The Seventh Circuit Court of Appeals reviewed personal discretion as to one's hair length in Holsapple v. Woods, 500 F.2d 49 (7th Cir. 1974), cert. denied 419 U.S. 901. The plaintiff was a high school student who was suspended for allegedly violating the school's grooming code. He filed a complaint against the superintendent and school board and requested that the grooming policy be declared unconstitutional. The Seventh Circuit Court of Appeals affirmed the lower court and stated:
[A] government regulation is sufficiently justified if it is within the constitutional power of the Government; if it furthers an important or substantial governmental interest; if the governmental interest is unrelated to the suppression of free expression; and if the incidental restriction on alleged First Amendment freedoms is no greater than is essential to the furtherance of that interest.

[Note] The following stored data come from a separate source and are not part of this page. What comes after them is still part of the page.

theorem encU_fRd (imm : BitVec 20) (rd : Reg) (op : BitVec 7) :
    fRd (imm ++ rd ++ op) = rd := by
  apply BitVec.eq_of_getLsbD_eq
  intro i hi
  simp only [fRd, BitVec.getLsbD_append, BitVec.getLsbD_extractLsb']
  interval_cases i <;> simp

theorem encU_fImmU (imm : BitVec 20) (rd : Reg) (op : BitVec 7) :
    fImmU (imm ++ rd ++ op) = imm := by
  apply BitVec.eq_of_getLsbD_eq
  intro i hi
  simp only [fImmU, BitVec.getLsbD_append, BitVec.getLsbD_extractLsb']
  interval_cases i <;> simp

/-! ### Format J -/

theorem encJ_fOpcode (imm : BitVec 20) (rd : Reg) (op : BitVec 7) :
    fOpcode (imm.extractLsb' 19 1 ++ imm.extractLsb' 0 10 ++ imm.extractLsb' 10 1 ++ imm.extractLsb' 11 8 ++ rd ++ op) = op := by
  apply BitVec.eq_of_getLsbD_eq
  intro i hi
  simp only [fOpcode, BitVec.getLsbD_append, BitVec.getLsbD_extractLsb']
  interval_cases i <;> simp

theorem encJ_fRd (imm : BitVec 20) (rd : Reg) (op : BitVec 7) :
    fRd (imm.extractLsb' 19 1 ++ imm.extractLsb' 0 10 ++ imm.extractLsb' 10 1 ++ imm.extractLsb' 11 8 ++ rd ++ op) = rd := by
  apply BitVec.eq_of_getLsbD_eq
  intro i hi
  simp only [fRd, BitVec.getLsbD_append, BitVec.getLsbD_extractLsb']
  interval_cases i <;> simp

theorem encJ_fImmJ (imm : BitVec 20) (rd : Reg) (op : BitVec 7) :
    fImmJ (imm.extractLsb' 19 1 ++ imm.extractLsb' 0 10 ++ imm.extractLsb' 10 1 ++ imm.extractLsb' 11 8 ++ rd ++ op) = imm := by
  apply BitVec.eq_of_getLsbD_eq
  intro i hi
  simp only [fImmJ, BitVec.getLsbD_append, BitVec.getLsbD_extractLsb']
  interval_cases i <;> simp

/-! ### Format Fence -/

theorem encFence_fOpcode (fm : BitVec 4) (pred : BitVec 4) (succ : BitVec 4) (rs1 : Reg) (rd : Reg) :
    fOpcode (fm ++ pred ++ succ ++ rs1 ++ 0#3 ++ rd ++ 0x0F#7) = 0x0F#7 := by
  apply BitVec.eq_of_getLsbD_eq
  intro i hi
  simp only [fOpcode, BitVec.getLsbD_append, BitVec.getLsbD_extractLsb']
  interval_cases i <;> simp

theorem encFence_fFunct3 (fm : BitVec 4) (pred : BitVec 4) (succ : BitVec 4) (rs1 : Reg) (rd : Reg) :
    fFunct3 (fm ++ pred ++ succ ++ rs1 ++ 0#3 ++ rd ++ 0x0F#7) = 0#3 := by
  apply BitVec.eq_of_getLsbD_eq
  intro i hi
  simp only [fFunct3, BitVec.getLsbD_append, BitVec.getLsbD_extractLsb']
  interval_cases i <;> simp

theorem encFence_fFm (fm : BitVec 4) (pred : BitVec 4) (succ : BitVec 4) (rs1 : Reg) (rd : Reg) :
    fFm (fm ++ pred ++ succ ++ rs1 ++ 0#3 ++ rd ++ 0x0F#7) = fm := by
  apply BitVec.eq_of_getLsbD_eq
  intro i hi
  simp only [fFm, BitVec.getLsbD_append, BitVec.getLsbD_extractLsb']
  interval_cases i <;> simp

theorem encFence_fPred (fm : BitVec 4) (pred : BitVec 4) (succ : BitVec 4) (rs1 : Reg) (rd : Reg) :
    fPred (fm ++ pred ++ succ ++ rs1 ++ 0#3 ++ rd ++ 0x0F#7) = pred := by
  apply BitVec.eq_of_getLsbD_eq
  intro i hi
  simp only [fPred, BitVec.getLsbD_append, BitVec.getLsbD_extractLsb']
  interval_cases i <;> simp

theorem encFence_fSucc (fm : BitVec 4) (pred : BitVec 4) (succ : BitVec 4) (rs1 : Reg) (rd : Reg) :
    fSucc (fm ++ pred ++ succ ++ rs1 ++ 0#3 ++ rd ++ 0x0F#7) = succ := by
  apply BitVec.eq_of_getLsbD_eq
  intro i hi
  simp only [fSucc, BitVec.getLsbD_append, BitVec.getLsbD_extractLsb']
  interval_cases i <;> simp

theorem encFence_fRs1 (fm : BitVec 4) (pred : BitVec 4) (succ : BitVec 4) (rs1 : Reg) (rd : Reg) :
    fRs1 (fm ++ pred ++ succ ++ rs1 ++ 0#3 ++ rd ++ 0x0F#7) = rs1 := by
  apply BitVec.eq_of_getLsbD_eq
  intro i hi
  simp only [fRs1, BitVec.getLsbD_append, BitVec.getLsbD_extractLsb']
  interval_cases i <;> simp

theorem encFence_fRd (fm : BitVec 4) (pred : BitVec 4) (succ : BitVec 4) (rs1 : Reg) (rd : Reg) :
    fRd (fm ++ pred ++ succ ++ rs1 ++ 0#3 ++ rd ++ 0x0F#7) = rd := by
  apply BitVec.eq_of_getLsbD_eq
  intro i hi
  simp only [fRd, BitVec.getLsbD_append, BitVec.getLsbD_extractLsb']
  interval_cases i <;> simp

/-! ### Format CI -/

theorem encCI_cOp (f3 : BitVec 3) (imm : BitVec 6) (rd : Reg) (op : BitVec 2) :
    cOp (f3 ++ imm.extractLsb' 5 1 ++ rd ++ imm.extractLsb' 0 5 ++ op) = op := by
  apply BitVec.eq_of_getLsbD_eq
  intro i hi
  simp only [cOp, BitVec.getLsbD_append, BitVec.getLsbD_extractLsb']
  interval_cases i <;> simp

theorem encCI_cFunct3 (f3 : BitVec 3) (imm : BitVec 6) (rd : Reg) (op : BitVec 2) :
    cFunct3 (f3 ++ imm.extractLsb' 5 1 ++ rd ++ imm.extractLsb' 0 5 ++ op) = f3 := by
  apply BitVec.eq_of_getLsbD_eq
  intro i hi
  simp only [cFunct3, BitVec.getLsbD_append, BitVec.getLsbD_extractLsb']
  interval_cases i <;> simp

theorem encCI_cRd (f3 : BitVec 3) (imm : BitVec 6) (rd : Reg) (op : BitVec 2) :
    cRd (f3 ++ imm.extractLsb' 5 1 ++ rd ++ imm.extractLsb' 0 5 ++ op) = rd := by
  apply BitVec.eq_of_getLsbD_eq
  intro i hi
  simp only [cRd, BitVec.getLsbD_append, BitVec.getLsbD_extractLsb']
  interval_cases i <;> simp

theorem encCI_cImm6 (f3 : BitVec 3) (imm : BitVec 6) (rd : Reg) (op : BitVec 2) :
    cImm6 (f3 ++ imm.extractLsb' 5 1 ++ rd ++ imm.extractLsb' 0 5 ++ op) = imm := by
  apply BitVec.eq_of_getLsbD_eq
  intro i hi
  simp only [cImm6, BitVec.getLsbD_append, BitVec.getLsbD_extractLsb']
  interval_cases i <;> simp

/-! ### Format CR -/

theorem encCR_cOp (f3 : BitVec 3) (b12 : BitVec 1) (rd : Reg) (rs2 : Reg) (op : BitVec 2) :
    cOp (f3 ++ b12 ++ rd ++ rs2 ++ op) = op := by
  apply BitVec.eq_of_getLsbD_eq
  intro i hi
  simp only [cOp, BitVec.getLsbD_append, BitVec.getLsbD_extractLsb']
  interval_cases i <;> simp

theorem encCR_cFunct3 (f3 : BitVec 3) (b12 : BitVec 1) (rd : Reg) (rs2 : Reg) (op : BitVec 2) :
    cFunct3 (f3 ++ b12 ++ rd ++ rs2 ++ op) = f3 := by
  apply BitVec.eq_of_getLsbD_eq
  intro i hi
  simp only [cFunct3, BitVec.getLsbD_append, BitVec.getLsbD_extractLsb']
  interval_cases i <;> simp

theorem encCR_cBit12 (f3 : BitVec 3) (b12 : BitVec 1) (rd : Reg) (rs2 : Reg) (op : BitVec 2) :
    cBit12 (f3 ++ b12 ++ rd ++ rs2 ++ op) = b12 := by
  apply BitVec.eq_of_getLsbD_eq
  intro i hi
  simp only [cBit12, BitVec.getLsbD_append, BitVec.getLsbD_extractLsb']
  interval_cases i <;> simp

theorem encCR_cRd (f3 : BitVec 3) (b12 : BitVec 1) (rd : Reg) (rs2 : Reg) (op : BitVec 2) :
    cRd (f3 ++ b12 ++ rd ++ rs2 ++ op) = rd := by
  apply BitVec.eq_of_getLsbD_eq
  intro i hi
  simp only [cRd, BitVec.getLsbD_append, BitVec.getLsbD_extractLsb']
  interval_cases i <;> simp

theorem encCR_cRs2 (f3 : BitVec 3) (b12 : BitVec 1) (rd : Reg) (rs2 : Reg) (op : BitVec 2) :
    cRs2 (f3 ++ b12 ++ rd ++ rs2 ++ op) = rs2 := by
  apply BitVec.eq_of_getLsbD_eq
  intro i hi
  simp only [cRs2, BitVec.getLsbD_append, BitVec.getLsbD_extractLsb']
  interval_cases i <;> simp

theorem encCR_cShamt (f3 : BitVec 3) (b12 : BitVec 1) (rd : Reg) (rs2 : Reg) (op : BitVec 2) :
    cShamt (f3 ++ b12 ++ rd ++ rs2 ++ op) = rs2 := by
  apply BitVec.eq_of_getLsbD_eq
  intro i hi
  simp only [cShamt, BitVec.getLsbD_append, BitVec.getLsbD_extractLsb']
  interval_cases i <;> simp

/-! ### Format CLS -/

theorem encCLS_cOp (f3 : BitVec 3) (imm : BitVec 5) (rs1 : CReg) (r2 : CReg) :
    cOp (f3 ++ imm.extractLsb' 1 3 ++ rs1 ++ imm.extractLsb' 0 1 ++ imm.extractLsb' 4 1 ++ r2 ++ 0#2) = 0#2 := by
  apply BitVec.eq_of_getLsbD_eq
  intro i hi
  simp only [cOp, BitVec.getLsbD_append, BitVec.getLsbD_extractLsb']
  interval_cases i <;> simp

theorem encCLS_cFunct3 (f3 : BitVec 3) (imm : BitVec 5) (rs1 : CReg) (r2 : CReg) :
    cFunct3 (f3 ++ imm.extractLsb' 1 3 ++ rs1 ++ imm.extractLsb' 0 1 ++ imm.extractLsb' 4 1 ++ r2 ++ 0#2) = f3 := by
  apply BitVec.eq_of_getLsbD_eq
  intro i hi
  simp only [cFunct3, BitVec.getLsbD_append, BitVec.getLsbD_extractLsb']
  interval_cases i <;> simp

theorem encCLS_cRs1' (f3 : BitVec 3) (imm : BitVec 5) (rs1 : CReg) (r2 : CReg) :
    cRs1' (f3 ++ imm.extractLsb' 1 3 ++ rs1 ++ imm.extractLsb' 0 1 ++ imm.extractLsb' 4 1 ++ r2 ++ 0#2) = rs1 := by
  apply BitVec.eq_of_getLsbD_eq
  intro i hi
  simp only [cRs1', BitVec.getLsbD_append, BitVec.getLsbD_extractLsb']
  interval_cases i <;> simp

theorem encCLS_cRs2' (f3 : BitVec 3) (imm : BitVec 5) (rs1 : CReg) (r2 : CReg) :
    cRs2' (f3 ++ imm.extractLsb' 1 3 ++ rs1 ++ imm.extractLsb' 0 1 ++ imm.extractLsb' 4 1 ++ r2 ++ 0#2) = r2 := by
  apply BitVec.eq_of_getLsbD_eq
  intro i hi
  simp only [cRs2', BitVec.getLsbD_append, BitVec.getLsbD_extractLsb']
  interval_cases i <;> simp

theorem encCLS_cImmLw (f3 : BitVec 3) (imm : BitVec 5) (rs1 : CReg) (r2 : CReg) :
    cImmLw (f3 ++ imm.extractLsb' 1 3 ++ rs1 ++ imm.extractLsb' 0 1 ++ imm.extractLsb' 4 1 ++ r2 ++ 0#2) = imm := by
  apply BitVec.eq_of_getLsbD_eq
  intro i hi
  simp only [cImmLw, BitVec.getLsbD_append, BitVec.getLsbD_extractLsb']
  interval_cases i <;> simp

/-! ### Format CIW -/

theorem encCIW_cOp (imm : BitVec 8) (rd : CReg) :
    cOp (0#3 ++ imm.extractLsb' 2 2 ++ imm.extractLsb' 4 4 ++ imm.extractLsb' 0 1 ++ imm.extractLsb' 1 1 ++ rd ++ 0#2) = 0#2 := by
  apply BitVec.eq_of_getLsbD_eq
  intro i hi
  simp only [cOp, BitVec.getLsbD_append, BitVec.getLsbD_extractLsb']
  interval_cases i <;> simp

theorem encCIW_cFunct3 (imm : BitVec 8) (rd : CReg) :
    cFunct3 (0#3 ++ imm.extractLsb' 2 2 ++ imm.extractLsb' 4 4 ++ imm.extractLsb' 0 1 ++ imm.extractLsb' 1 1 ++ rd ++ 0#2) = 0#3 := by
  apply BitVec.eq_of_getLsbD_eq
  intro i hi
  simp only [cFunct3, BitVec.getLsbD_append, BitVec.getLsbD_extractLsb']
  interval_cases i <;> simp

theorem encCIW_cRs2' (imm : BitVec 8) (rd : CReg) :
    cRs2' (0#3 ++ imm.extractLsb' 2 2 ++ imm.extractLsb' 4 4 ++ imm.extractLsb' 0 1 ++ imm.extractLsb' 1 1 ++ rd ++ 0#2) = rd := by
  apply BitVec.eq_of_getLsbD_eq
  intro i hi
  simp only [cRs2', BitVec.getLsbD_append, BitVec.getLsbD_extractLsb']
  interval_cases i <;> simp

theorem encCIW_cImm4spn (imm : BitVec 8) (rd : CReg) :
    cImm4spn (0#3 ++ imm.extractLsb' 2 2 ++ imm.extractLsb' 4 4 ++ imm.extractLsb' 0 1 ++ imm.extractLsb' 1 1 ++ rd ++ 0#2) = imm := by
  apply BitVec.eq_of_getLsbD_eq
  intro i hi
  simp only [cImm4spn, BitVec.getLsbD_append, BitVec.getLsbD_extractLsb']
  interval_cases i <;> simp

/-! ### Format CBAlu -/

theorem encCBAlu_cOp (b12 : BitVec 1) (f2 : BitVec 2) (rd : CReg) (low : BitVec 5) :
    cOp (4#3 ++ b12 ++ f2 ++ rd ++ low ++ 1#2) = 1#2 := by
  apply BitVec.eq_of_getLsbD_eq
  intro i hi
  simp only [cOp, BitVec.getLsbD_append, BitVec.getLsbD_extractLsb']
  interval_cases i <;> simp

theorem encCBAlu_cFunct3 (b12 : BitVec 1) (f2 : BitVec 2) (rd : CReg) (low : BitVec 5) :
    cFunct3 (4#3 ++ b12 ++ f2 ++ rd ++ low ++ 1#2) = 4#3 := by
  apply BitVec.eq_of_getLsbD_eq
  intro i hi
  simp only [cFunct3, BitVec.getLsbD_append, BitVec.getLsbD_extractLsb']
  interval_cases i <;> simp

theorem encCBAlu_cBit12 (b12 : BitVec 1) (f2 : BitVec 2) (rd : CReg) (low : BitVec 5) :
    cBit12 (4#3 ++ b12 ++ f2 ++ rd ++ low ++ 1#2) = b12 := by
  apply BitVec.eq_of_getLsbD_eq
  intro i hi
  simp only [cBit12, BitVec.getLsbD_append, BitVec.getLsbD_extractLsb']
  interval_cases i <;> simp

theorem encCBAlu_cFunct2 (b12 : BitVec 1) (f2 : BitVec 2) (rd : CReg) (low : BitVec 5) :
    cFunct2 (4#3 ++ b12 ++ f2 ++ rd ++ low ++ 1#2) = f2 := by
  apply BitVec.eq_of_getLsbD_eq
  intro i hi
  simp only [cFunct2, BitVec.getLsbD_append, BitVec.getLsbD_extractLsb']
  interval_cases i <;> simp

theorem encCBAlu_cRs1' (b12 : BitVec 1) (f2 : BitVec 2) (rd : CReg) (low : BitVec 5) :
    cRs1' (4#3 ++ b12 ++ f2 ++ rd ++ low ++ 1#2) = rd := by
  apply BitVec.eq_of_getLsbD_eq
  intro i hi
  simp only [cRs1', BitVec.getLsbD_append, BitVec.getLsbD_extractLsb']
  interval_cases i <;> simp

theorem encCBAlu_cShamt (b12 : BitVec 1) (f2 : BitVec 2) (rd : CReg) (low : BitVec 5) :
    cShamt (4#3 ++ b12 ++ f2 ++ rd ++ low ++ 1#2) = low := by
  apply BitVec.eq_of_getLsbD_eq
  intro i hi
  simp only [cShamt, BitVec.getLsbD_append, BitVec.getLsbD_extractLsb']
  interval_cases i <;> simp

/-! ### Format CAndi -/

theorem encCAndi_cImm6 (imm : BitVec 6) (rd : CReg) :
    cImm6 (4#3 ++ imm.extractLsb' 5 1 ++ 2#2 ++ rd ++ imm.extractLsb' 0 5 ++ 1#2) = imm := by
  apply BitVec.eq_of_getLsbD_eq
  intro i hi
  simp only [cImm6, BitVec.getLsbD_append, BitVec.getLsbD_extractLsb']
  interval_cases i <;> simp

/-! ### Format CA -/

theorem encCA_cOp (f2 : BitVec 2) (rd : CReg) (rs2 : CReg) :
    cOp (4#3 ++ 0#1 ++ 3#2 ++ rd ++ f2 ++ rs2 ++ 1#2) = 1#2 := by
  apply BitVec.eq_of_getLsbD_eq
  intro i hi
  simp only [cOp, BitVec.getLsbD_append, BitVec.getLsbD_extractLsb']
  interval_cases i <;> simp

theorem encCA_cFunct3 (f2 : BitVec 2) (rd : CReg) (rs2 : CReg) :
    cFunct3 (4#3 ++ 0#1 ++ 3#2 ++ rd ++ f2 ++ rs2 ++ 1#2) = 4#3 := by
  apply BitVec.eq_of_getLsbD_eq
  intro i hi
  simp only [cFunct3, BitVec.getLsbD_append, BitVec.getLsbD_extractLsb']
  interval_cases i <;> simp

theorem encCA_cBit12 (f2 : BitVec 2) (rd : CReg) (rs2 : CReg) :
    cBit12 (4#3 ++ 0#1 ++ 3#2 ++ rd ++ f2 ++ rs2 ++ 1#2) = 0#1 := by
  apply BitVec.eq_of_getLsbD_eq
  intro i hi
  simp only [cBit12, BitVec.getLsbD_append, BitVec.getLsbD_extractLsb']
  interval_cases i <;> simp

theorem encCA_cFunct2 (f2 : BitVec 2) (rd : CReg) (rs2 : CReg) :
    cFunct2 (4#3 ++ 0#1 ++ 3#2 ++ rd ++ f2 ++ rs2 ++ 1#2) = 3#2 := by
  apply BitVec.eq_of_getLsbD_eq
  intro i hi
  simp only [cFunct2, BitVec.getLsbD_append, BitVec.getLsbD_extractLsb']
  interval_cases i <;> simp

theorem encCA_cFunct2' (f2 : BitVec 2) (rd : CReg) (rs2 : CReg) :
    cFunct2' (4#3 ++ 0#1 ++ 3#2 ++ rd ++ f2 ++ rs2 ++ 1#2) = f2 := by
  apply BitVec.eq_of_getLsbD_eq
  intro i hi
  simp only [cFunct2', BitVec.getLsbD_append, BitVec.getLsbD_extractLsb']
  interval_cases i <;> simp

Id. at 52 ( quoting United States v. O'Brien, 391 U.S. 367, 377 (1968), rehearing denied 393 U.S. 900).
Pence v. Rosenquist, 573 F.2d 395 (7th Cir. 1978), involved a part-time school bus driver who wore a concededly well-trimmed mustache contrary to an Illinois Office of Education rule requiring a "neat and clean appearance." Id. at 397. The driver claimed a violation of his liberty interest as guaranteed by the first and fourteenth amendments. The court held there was no rational relationship to a proper school purpose. It reasoned that "[t]here is not even a suggestion that plaintiffs mustache negatively affected his driving skills, or relationship with his passengers, nor that it tended to generate any kind of problem which endangered their health or safety." Id. at 398.
In Breen v. Kahl, 419 F.2d 1034, 1036 (7th Cir. 1969), cert. denied U.S. 937, the Seventh Circuit Court of Appeals discussed student hair length and personal appearance. The opinion stated that "[t]he right to wear one's hair at any length or in any desired manner is an ingredient of personal freedom protected by the United States Constitution." Id. (citing Griffin v. Tatum, 300 F. Supp. 60 (M.D. Ala. 1969); Zachary v. Brown, 299 F. Supp. 1360 (N.D. Ala. 1969); Richards v. Thurston, 304 F. Supp. 449 (N.D. Mass. 1969)).
The form of regulation chosen must bear a reasonable or rational relationship to the public good being pursued by the government and must not unreasonably restrict the particular rights being curtailed. Boden v. Milwaukee, 8 Wis.2d 318, 325, 99 N.W.2d 156 (1959). The asserted governmental interest in creating the Kenosha ordinance is to further the "cleaning up of the image of the city." While the city of Kenosha is to be commended for its desire to improve the image, if needed, of the areas and people within its governmental and geographic limits, the code was adopted only on the basis of the subjective complaints of members of the police department and its officials. There were no studies conducted which showed the cab drivers were responsible for any tarnished image of the city. No data were presented indicating that visitors to the city felt they would enjoy their time in Kenosha more if the cab drivers wore uniforms or were differently dressed. Without extrinsic evidence showing a negative effect of the cab drivers' appearance on the visitors' opinions of the quality of life in Kenosha, the code lacks substantial justification for regulating driver appearance.
This court stated in Milwaukee Brewers v. DHSS, 130 Wis.2d 79, 98, 387 N.W.2d 254 (1986), that as to the presumption of constitutionality, we would assume facts to exist favoring the constitutional presumption until shown otherwise. Despite the application of this presumption to the present case, we conclude that the challengers have shown beyond a reasonable doubt that there lacks a rational basis for the ordinance in accomplishing its stated purpose.
By the Court. — The judgment of the Kenosha county circuit court is reversed.